** Source material follows **

@[simp] theorem execExtestPulse_keeps (s : State) : KeepsQueue s (execExtestPulse s) := by simp [execExtestPulse]

@[simp] theorem execExtestTrain_keeps (s : State) : KeepsQueue s (execExtestTrain s) := by simp [execExtestTrain]

@[simp] theorem execTestLogicReset_keeps (s : State) : KeepsQueue s (execTestLogicReset s) := by simp [execTestLogicReset]

@[simp] theorem State.unload_keeps (s : State) : (State.unload s).host.locks = s.host.locks ∧ (State.unload s).pending = s.pending := by simp [State.unload]

@[simp] theorem State.lateFlits_keeps (s : State) : (State.lateFlits s).host.locks = s.host.locks ∧ (State.lateFlits s).pending = s.pending := by simp only [State.lateFlits]; (repeat' split) <;> simp

@[simp] theorem execSchLoad_keeps (m : Master) (s : State) : Keeps s (execSchLoad m s) := by simp only [execSchLoad, keeps_next]; apply State.lk_keeps; intro z; constructor <;> ((repeat' split) <;> simp)

@[simp] theorem execImageLoadDone_keeps (s : State) : Keeps s (execImageLoadDone s) := by simp only [execImageLoadDone]; (repeat' split) <;> simp

theorem execSchArm_begin (z : State) (o : Option Nat) :
    Alike z (if z.sch.job ≠ .loaded then z.schRefuse 1
      else match o with
        | some code => z.schRefuse code
        | none => (({ z with sch := { z.sch with start := z.schArg, resume := false } }).stressStart).setJob .armed) := by
  simp only [Alike]
  split
  · simp
  · cases o <;> simp

@[simp] theorem execSchArm_keeps (m : Master) (s : State) : Keeps s (execSchArm m s) := by
  unfold execSchArm
  rw [keeps_alike]
  exact State.lk_alike _ _ _ _ _ (fun z => execSchArm_begin z _)

@[simp] theorem execSchDisarm_keeps (m : Master) (s : State) : Keeps s (execSchDisarm m s) := by simp only [execSchDisarm, keeps_next]; apply State.lk_keeps; intro z; constructor <;> ((repeat' split) <;> simp)

@[simp] theorem execSchUnload_keeps (m : Master) (s : State) : Keeps s (execSchUnload m s) := by simp only [execSchUnload, keeps_next]; apply State.lk_keeps; intro z; constructor <;> ((repeat' split) <;> simp)

@[simp] theorem execSchPark_keeps (m : Master) (s : State) : Keeps s (execSchPark m s) := by simp only [execSchPark, keeps_next]; apply State.lk_keeps; intro z; constructor <;> ((repeat' split) <;> simp)

theorem execSchResume_begin (z : State) (o : Option Nat) :
    Alike z (if z.sch.job ≠ .parked then z.schRefuse 1
      else match o with
        | some code => z.schRefuse code
        | none => ({ z with sch := { z.sch with start := z.schArg, resume := true, phase := (if z.sch.phase == Phase.test then Phase.test else .startUp) } }).setJob .armed) := by
  simp only [Alike]
  split
  · simp
  · cases o <;> simp

@[simp] theorem execSchResume_keeps (m : Master) (s : State) : Keeps s (execSchResume m s) := by
  unfold execSchResume
  rw [keeps_alike]
  exact State.lk_alike _ _ _ _ _ (fun z => execSchResume_begin z _)

@[simp] theorem execSchStop_keeps (m : Master) (s : State) : Keeps s (execSchStop m s) := by simp only [execSchStop, keeps_next]; apply State.lk_keeps; intro z; constructor <;> ((repeat' split) <;> simp)

@[simp] theorem execStartTick_keeps (s : State) : Keeps s (execStartTick s) := by simp only [execStartTick]; (repeat' split) <;> simp

@[simp] theorem execPier0Seal_keeps (reports : List PierReport) (s : State) : Keeps s (execPier0Seal reports s) := by simp only [execPier0Seal]; (repeat' split) <;> simp

@[simp] theorem execSpanStart_keeps (s : State) : Keeps s (execSpanStart s) := by simp only [execSpanStart]; (repeat' split) <;> simp

@[simp] theorem execSpanEnd_keeps (s : State) : Keeps s (execSpanEnd s) := by simp only [execSpanEnd]; (repeat' split) <;> simp

@[simp] theorem execPierSeal_keeps (s : State) : Keeps s (execPierSeal s) := by simp only [execPierSeal]; (repeat' split) <;> simp

@[simp] theorem execGate_keeps (c : Fin 256) (s : State) : Keeps s (execGate c s) := by simp only [execGate]; (repeat' split) <;> simp

@[simp] theorem execWake_keeps (c : Fin 256) (s : State) : Keeps s (execWake c s) := by simp only [execWake]; (repeat' split) <;> simp

@[simp] theorem State.refreshBanks_keeps (s : State) (n g len : Nat) : (State.refreshBanks s n g len).host.locks = s.host.locks ∧ (State.refreshBanks s n g len).pending = s.pending := by simp [State.refreshBanks]

@[simp] theorem execRefreshWindow_keeps (n g : Fin 8) (s : State) : Keeps s (execRefreshWindow n g s) := by simp only [execRefreshWindow]; (repeat' split) <;> simp

@[simp] theorem execVfChange_keeps (inBand : Bool) (s : State) : Keeps s (execVfChange inBand s) := by simp only [execVfChange]; (repeat' split) <;> simp

@[simp] theorem execSkipRound_keeps (rx : List (Nat × Nat)) (s : State) : Keeps s (execSkipRound rx s) := by simp only [execSkipRound]; (repeat' split) <;> simp

@[simp] theorem execCloseRound_keeps (rx : List (Nat × List Nat)) (s : State) : Keeps s (execCloseRound rx s) := by simp only [execCloseRound]; (repeat' split) <;> simp

@[simp] theorem execReplicaDigestSend_keeps (peer : Option (List Nat)) (s : State) : Keeps s (execReplicaDigestSend peer s) := by simp only [execReplicaDigestSend]; (repeat' split) <;> simp

@[simp] theorem execVoteWindows_keeps (peer : List (Nat × Nat × Nat)) (s : State) : Keeps s (execVoteWindows peer s) := by simp only [execVoteWindows]; (repeat' split) <;> simp

@[simp] theorem execVoteBlocks_keeps (peer : List VoteItem) (s : State) : Keeps s (execVoteBlocks peer s) := by simp only [execVoteBlocks]; (repeat' split) <;> simp

@[simp] theorem State.voteSend_keeps (s : State) (v : Vote) (l : List (VoteItem × (List Byte × List Byte) × Nat)) : (State.voteSend s v l).host.locks = s.host.locks ∧ (State.voteSend s v l).pending = s.pending := by simp [State.voteSend]

@[simp] theorem execVoteWrite_keeps (copies : List VoteItem) (s : State) : Keeps s (execVoteWrite copies s) := by simp only [execVoteWrite]; (repeat' split) <;> simp

@[simp] theorem execPieStressGo_keeps (m : Master) (s : State) : Keeps s (execPieStressGo m s) := by simp [execPieStressGo]

@[simp] theorem State.after_keeps (s : State) (o : Host.Outcome State Fault Refusal) (h : Keeps s o) :
    (s.after o).host.locks = s.host.locks ∧ (s.after o).pending = s.pending := by
  cases o with
  | next t => exact h t rfl
  | fault f => exact ⟨rfl, rfl⟩
  | refused r => exact ⟨rfl, rfl⟩

@[simp] theorem State.readNowLo_keeps (s : State) (m : Master) : (State.readNowLo s m).1.host.locks = s.host.locks ∧ (State.readNowLo s m).1.pending = s.pending := by simp [State.readNowLo]

@[simp] theorem State.readNowHi_keeps (s : State) (m : Master) : (State.readNowHi s m).1.host.locks = s.host.locks ∧ (State.readNowHi s m).1.pending = s.pending := by simp only [State.readNowHi]; (repeat' split) <;> simp

@[simp] theorem State.read32_keeps (s : State) (m : Master) (page o : Nat) : (State.read32 s m page o).1.host.locks = s.host.locks ∧ (State.read32 s m page o).1.pending = s.pending := by simp only [State.read32]; (repeat' split) <;> simp

@[simp] theorem State.read64_keeps (s : State) (page o : Nat) : (State.read64 s page o).1.host.locks = s.host.locks ∧ (State.read64 s page o).1.pending = s.pending := by unfold State.read64; (repeat' split) <;> simp

@[simp] theorem State.badAccess_keeps (s : State) (off : Nat) : (State.badAccess s off).host.locks = s.host.locks ∧ (State.badAccess s off).pending = s.pending := by simp [State.badAccess]

@[simp] theorem State.readReg_keeps (s : State) (m : Master) (off len : Nat) : (State.readReg s m off len).1.host.locks = s.host.locks ∧ (State.readReg s m off len).1.pending = s.pending := by simp only [State.readReg]; (repeat' split) <;> simp

@[simp] theorem State.storeRw_keeps (s : State) (page o v : Nat) : (State.storeRw s page o v).host.locks = s.host.locks ∧ (State.storeRw s page o v).pending = s.pending := by simp [State.storeRw]

@[simp] theorem State.writePlain_keeps (s : State) (m : Master) (page o v : Nat) : (State.writePlain s m page o v).host.locks = s.host.locks ∧ (State.writePlain s m page o v).pending = s.pending := by simp only [State.writePlain]; (repeat' split) <;> simp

** End of Source material **

Activity:
Wherever the string "KeepsQueue" shows up in a line of the records, count that line once. Report the total alone.

Task response:
3